- What to do
A line belongs in the answer only if it contains the word "startFlash"; copy every such line from the listing below.

- Dataset entries
-- ==== Sys2Proof/Machine/Start.lean ====
section
/-! DEFINITION. The order of start (Tables 2.3 and 2.5), entry to Stump, and the rows that begin a start.  Steps 1 to 16 are taken at the instant
the start begins; step 17 is RADIO_ON. -/

namespace Sys2Proof.Machine

/-! ## Stump (R489) -/

/-- Enters Stump with its target slot. -/
def State.enterStump (s : State) (target : Nat) : State :=
  let s := { s with life := { s.life with mode := .stump, approved := false, stump := some { target := target } }
                    pins := { s.pins with m0Busy := false } }
  let s := (s.setMb 0 { isOpen := true }).setMb 1 { isOpen := true }
  let s := s.beginPorts
  s.setPort .p1 {}

/-- The target by RECOVER: the slot that fails its checks, or else the slot the directory does not name first; slot 0 where both fail. -/
def State.recoverTarget (s : State) : Nat :=
  let bad := fun (i : Nat) => decide ((s.checkFw i).1 ≠ 0)
  if bad 0 then 0 else if bad 1 then 1 else 1 - s.dir.fw

/-! ## Step 9 (R469, R471) -/

/-- Events that waited for a start to deliver them (R350, R352, R358, R185, R191, R193). -/
def State.raiseHeld (s : State) : State :=
  let s := match s.hw.zeroised with
    | some c => { s.raise 0x0C04 none (toBe 1 c ++ toBe 16 s.hw.zeroCount.toNat) with
        hw := { (s.raise 0x0C04 none (toBe 1 c ++ toBe 16 s.hw.zeroCount.toNat)).hw with zeroised := none } }
    | none => s
  let s := if s.life.secCause = 0 then s else
    let t := s.raise 0x0C02 none (toBe 1 s.life.secCause.toNat ++ toBe 6 s.life.secEntry.toNat)
    { t with life := { t.life with secCause := 0, secSensor := 0, secEntry := 0 } }
  let s := s.hw.trips.foldl (fun s t => if t.delivered then s else s.raise 0x0C03 none (toBe 1 t.sensor ++ toBe 6 t.sec.toNat)) s
  let s := { s with hw := { s.hw with trips := s.hw.trips.map fun (t : Trip) => { t with delivered := true } } }
  let s := match s.rtc.cdEvent with
    | some c => (s.setRtc { s.rtc with cdEvent := none }).raise 0x0708 none (toBe 8 c)
    | none => s
  let s := if s.rtc.osfEvent then (s.setRtc { s.rtc with osfEvent := false }).raise 0x0707 none (toBe 8 s.rtcCount) else s
  let s := s.setRtc { s.rtc with trusted := !s.rtc.osf }
  if s.rtc.osf then s.raise 0x0706 none (toBe 8 s.rtcCount) else s

/-- POWER_LOST with the superblock found, after which the restart-cause register is cleared; a restart for want of M-cores is told (R501). -/
def State.raisePowerLost (s : State) (sup : Option Super) : State :=
  let clean := match sup with
    | some b => b.clean
    | none => false
  let last := match sup with
    | some b => b.lastSec.toNat
    | none => 0
  let cause := s.life.restartCause
  let s := s.raise 0x1001 none (toBe 1 (if clean then 1 else 0) ++ toBe 6 last ++ toBe 4 0 ++ toBe 1 cause.toNat)
  let s := { s with life := { s.life with restartCause := 0 } }
  if cause = 2 then (s.count .mcoreAllLost .device).raise 0x1202 none (toBe 1 2 ++ toBe 1 0xFF ++ toBe 1 0xFF) else s

/-- Opens Heartwood: its tally with what this start has counted (R34), the ring applied, an interrupted zeroisation completed (R357), K_hw and K_cfg derived, the superblock written. -/
def State.openHw (s : State) : State :=
  let sup := s.hw.super
  let s := { s with tally := s.tally.foldl (fun t (v : CtrVal) => Tally.add t v.key v.value) s.hw.tally, life := { s.life with hwOpen := true } }.homeAll
  let s := if s.hw.zeroFlag then s.zeroEnd else s
  let s := s.deriveHw
  let s := match s.hw.kcfg with
    | some (w, k) => match s.unwrapBy 1 w with
      | some key => s.deriveCfg key k
      | none => s.count .keyUnwrapFail .device
    | none => s
  let s := { s with crypto := { s.crypto with joinNext := s.hw.joinCeil.toNat } }
  ((s.writeSuper false).raisePowerLost sup).raiseHeld

/-! ## Steps 10 to 12 -/

/-- A configuration slot is refused (R52). -/
def State.cfgRejected (s : State) (slot : Nat) (f : ImgFail) : State :=
  (s.count .cfgReject .device).raise 0x0201 none (toBe 1 slot ++ toBe 1 f.reason ++ toBe 2 f.typ ++ toBe 1 f.inst ++ toBe 4 f.off)

/-- Tries a slot and then the other (R32): the slot and its image, or none.  cfg_slot_fallback counts only where the other slot passes (DESIGN
CHOICE, log entry 79). -/
def State.tryCfg (s : State) (first : Nat) : Option (Nat × Image) × State :=
  match s.checkSlot first with
  | .ok i => (some (first, i), s)
  | .error f =>
    let s := s.cfgRejected first f
    match s.checkSlot (1 - first) with
    | .ok i => (some (1 - first, i), s.count .cfgSlotFallback .device)
    | .error g => (none, s.cfgRejected (1 - first) g)

/-- The firmware trial is consumed: the directory names the other slot (R481). -/
def State.consumeFw (s : State) : State :=
  match s.life.fwSlot with
  | some i =>
    if s.life.fwTrial then
      ((s.writeDir fun d => { d with fw := 1 - i, fwTrial := false }).count .fwTrialConsumed .device).raise 0x1102 none (toBe 1 i ++ toBe 1 (1 - i))
    else s
  | none => s

/-- The configuration trial is consumed (R481). -/
def State.consumeCfg (s : State) : State :=
  match s.life.cfgSlot with
  | some i =>
    if s.life.cfgTrial then
      ((s.writeDir fun d => { d with cfg := 1 - i, cfgTrial := false }).count .cfgTrialConsumed .device).raise 0x1104 none (toBe 1 i ++ toBe 1 (1 - i))
    else s
  | none => s

/-- A record of a type not in Table 2.11. -/
def unknownType (t : Nat) : Bool := t == 0 || decide (t > 0x17)

/-- Records of unknown type, skipped, are counted as an image is applied (R45). -/
def State.countSkipped (s : State) (i : Image) : State :=
  let n := (i.recs.filter fun r => unknownType r.typ).length
  if n = 0 then s else s.countN .cfgRecordSkipped .device n

/-- The image of a slot is in force: skipped records are counted (R45), and the version last applied is Heartwood's from here (Table 16.8). -/
def State.takeImage (s : State) (slot : Nat) (i : Image) (trial : Bool) : State :=
  let s := s.lineWrite 0x2000
  State.countSkipped { s with
    life := { s.life with image := some i, cfgSlot := some slot, cfgTrial := trial, mode := .operate }
    hw := { s.hw with cfgVersion := some i.version } } i

/-- Local offset of an image whose version differs, or after the oscillator stood still (R197). -/
def State.takeLocal (s : State) (same : Bool) : State :=
  if same && !s.rtc.osf then s else s.setRtc { s.rtc with offset := BitVec.ofNat 8 s.localOffsetCfg }

/-- Wrapped keys, the Almanac, the local offset and the mailboxes of the image applied. -/
def State.applyRecords (s : State) (same : Bool) : State :=
  let s := (s.loadKeys same).takeLocal same
  let s := if same then s else s.replaceAlmanac
  s.openMboxes.releaseEarly

/-- M0 BUSY is released, and both ports begin their links (step 12, R537). -/
def State.bringUp (s : State) : State := ({ s with pins := { s.pins with m0Busy := false } }).beginPorts

/-- The condition of R51, or what a training failure leaves in its place (R252). -/
def State.bare (s : State) : State :=
  let s := { s with life := { s.life with mode := .noConfig, image := none, cfgSlot := none, cfgTrial := false }, mbox := [] }
  s.openBare.releaseEarly.bringUp.seedTime

/-! ## Steps 13 to 16 -/

/-- Front-end domains to STANDBY, each with its background pass before it (R63); one whose rails are out of range is faulty (R515). -/
def State.feUp (s : State) (e : StartEnv) (f : Fe) : State :=
  if !s.hasFe f then s
  else if !e.feRails.getD (feCode f) true then s.feFault f 4
  else s.setFe f { s.feSt f with mode := .standby, pass := List.range (s.channels f), idleSince := s.clk, temp := e.feTemps.getD (feCode f) 0 }

/-- The lane domains are powered, and lanes that fail their known-answer test are mapped out (R137). -/
def State.lanesUp (s : State) (kat : List Bool) : State :=
  let s := { s with domA := { powered := true }, domB := { powered := true } }
  (List.range s.laneCount).foldl (fun s l => if kat.getD l true then s else s.faultLane l .kat) s

/-- DRAM_TRAINING_FAILED, with the failing byte lane, which the manual gives no way to foretell. -/
def State.raiseTraining (s : State) : State :=
  { s with rnd := s.rnd + 1 }.raise 0x0903 none (toBe 1 (Config.unstated s.rnd).toNat)

/-- Steps 13 to 16 of a start in OPERATE with an image applied. -/
def State.upRadio (s : State) (e : StartEnv) (same clean : Bool) (keep : Option CanopyKeep) : State :=
  if !e.dramOk then ({ s with life := { s.life with dramFailed := true } }.bare).raiseTraining
  else
    let s := (s.restoreTable same).restoreDuty same clean
    let s := s.restoreCanopy same
    let s := s.seedTime
    let s := feAll.foldl (fun s f => s.feUp e f) s
    ((s.restoreLanes keep same).restoreGates keep).lanesUp e.laneKat

/-! ## The start -/

/-- Steps 10 to 16 in OPERATE. -/
def State.startOperate (s : State) (e : StartEnv) (clean : Bool) : State :=
  let d := s.dir
  let first := if s.life.firstOperate then s.life.provSlot.getD d.cfg else d.cfg
  let r := s.tryCfg first
  let t := { r.2 with life := { r.2.life with firstOperate := false } }
  let t := if s.life.firstOperate then t.writeDir fun d => { d with cfg := first, cfgTrial := false } else t
  match r.1 with
  | none => t.consumeFw.bare
  | some (slot, img) =>
    let same := decide (s.hw.cfgVersion = some img.version)
    let trial := d.cfgTrial && !s.life.firstOperate
    let keep := t.hw.canopy
    let t := (t.takeImage slot img (trial && slot == d.cfg)).applyRecords same
    let t := if trial then t else t.raiseFloor
    (t.consumeFw.consumeCfg.bringUp).upRadio e same clean keep

/-- Steps 9 to 16, the firmware of a slot running. -/
def State.startRun (s : State) (e : StartEnv) (slot : Nat) (fallback dirBad : Bool) : State :=
  let d := s.dir
  let s := s.runFw slot
  let s := { s with life := { s.life with cpuUp := true, fwTrial := d.fwTrial && !fallback } }
  let clean := match s.hw.super with
    | some b => b.clean
    | none => false
  let s := s.openHw
  let s := if dirBad then s.count .flashDirInvalid .device else s
  let s := if fallback then s.count .fwSlotFallback .device else s
  let s := if d.fwTrial then s else s.raiseRollback
  match s.life.lcs with
  | .operate => s.startOperate e clean
  | _ =>
    let s := match s.checkSlot d.cfg with
      | .ok _ => s
      | .error f => s.cfgRejected d.cfg f
    let s := { s with life := { s.life with mode := .provision }, pins := { s.pins with m0Busy := false } }
    (s.openMbox 0 0 0 0).releaseEarly.consumeFw

/-- Steps 5 to 16. -/
def State.startFlash (s : State) (e : StartEnv) : State :=
  let dirBad := (dirChoose s.flash).isNone
  let d := s.dir
  if (s.checkFw d.fw).1 = 0 then s.startRun e d.fw false dirBad
  else if (s.checkFw (1 - d.fw)).1 = 0 then s.startRun e (1 - d.fw) true dirBad
  else s.enterStump 0

/-- Steps 3 to 16. -/
def State.startCold (s : State) (e : StartEnv) : State :=
  let q := s.coldTests e.tests
  if q.1 ≠ 0 then { q.2 with pins := { q.2.pins with m0Busy := false } }.secError q.1 0
  else if e.recover then q.2.enterStump q.2.recoverTarget
  else q.2.startFlash e

/-- Step 2: the sampled pins, in the order of Table 2.5. -/
def State.startPins (s : State) (e : StartEnv) : State :=
  if !s.pins.zeroiseN || s.pins.zeroiseLatch then s.zeroise .pin
  else if s.life.lcs = .retired then
    { s with life := { s.life with mode := .retired }, pins := { s.pins with m0Busy := false } }.setMb 0 { isOpen := true }
  else if !s.pins.pfiN then { s with life := { s.life with mode := .pfiHold } }
  else s.startCold e

/-- A start from step 1, at which VBAT is measured (R184, log entry 78); the part stays in reset while RESET_N is low or a JTAG instruction drives balls (R526). -/
def State.start (s : State) (e : StartEnv) : State :=
  if !s.pins.resetN then s.holdIn .reset
  else if s.life.jtagDrives then s.holdIn .jtagHold
  else
    let s := s.powerClear
    let s := s.setRtc { s.rtc with vbatLow := decide (e.vbatMv < if s.rtc.vbatLow then 2050 else 2000) }
    { s with life := { s.life with startClk := s.clk }, pins := { s.pins with m0Busy := true } }.startPins e

/-! ## Rows -/

/-- RESET_N_RISE (R29, R514). -/
def execResetNRise (dt : Nat) (e : StartEnv) (s : State) : Host.Outcome State Fault Refusal :=
  let s := s.tick dt
  let t := { s with pins := { s.pins with resetN := true } }
  .next (if s.life.mode = .reset ∨ s.life.mode = .unpowered then t.start e else t)

/-- RESET_N falls: the part is reset; zeroisation and the sequence of Table 16.9 are completed first (R31, R357, R518). -/
def State.resetFall (s : State) : State :=
  let s := { s with pins := { s.pins with resetN := false } }
  match s.life.mode with
  | .zeroising | .pfHeld | .thermalHold | .jtagHold | .unpowered | .reset => s
  | _ => s.holdIn .reset

/-- RESET_N_FALL (R31). -/
def execResetNFall (dt : Nat) (s : State) : Host.Outcome State Fault Refusal := .next ((s.tick dt).resetFall)

/-- A front end comes up from STANDBY to RX: both synthesisers are calibrated at the die temperature read, the transmit one on the first channel
of its pass (R62, Table 3.3, log entry 74). -/
def State.feOn (s : State) (f : Fe) : State :=
  let x := s.feSt f
  if x.mode ≠ .standby then s
  else
    let k := x.pass.headD 0
    (s.setFe f { x with mode := .rx, idleSince := s.clk, rxTemp := x.temp, rxDue := none, parked := some k
                        table := calInsert x.table k x.temp, pass := x.pass.filter fun j => j != k }).countN .feCal (.fe (feCode f)) 2

/-- The present tick is the first at or after a phase boundary (R207). -/
def State.atPhase (s : State) : Bool :=
  decide ((s.netNs % phaseNs) * 4294967296 + s.time.frac.toNat < s.time.inc)

/-- The instant of radio on, taken at a phase boundary (R29, R207, R219, R281, R293, R297, R386). -/
def State.goRadio (s : State) : State :=
  if !s.operating || s.life.radioOn || !s.atPhase then s
  else
    let s := { s with
      life := { s.life with radioOn := true }
      canopy := { s.canopy with radioClk := s.clk }, wake := { s.wake with credit := [], creditClk := s.clk }
      table := { s.table with tokens := s.joinBurst * 1000, tokenClk := s.clk } }
    let s := feAll.foldl State.feOn s
    ((List.range 8).filter fun w => s.rplEnabled w).foldl (fun s w =>
      (s.setDodag w { s.dodag w with version := BitVec.ofNat 8 (s.rplVersion w) }).resetTrickle w) s

/-- RADIO_ON (R29). -/
def execRadioOn (dt : Nat) (s : State) : Host.Outcome State Fault Refusal := .next ((s.tick dt).goRadio)

end Sys2Proof.Machine
end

- Output below
def State.startFlash (s : State) (e : StartEnv) : State :=
  else q.2.startFlash e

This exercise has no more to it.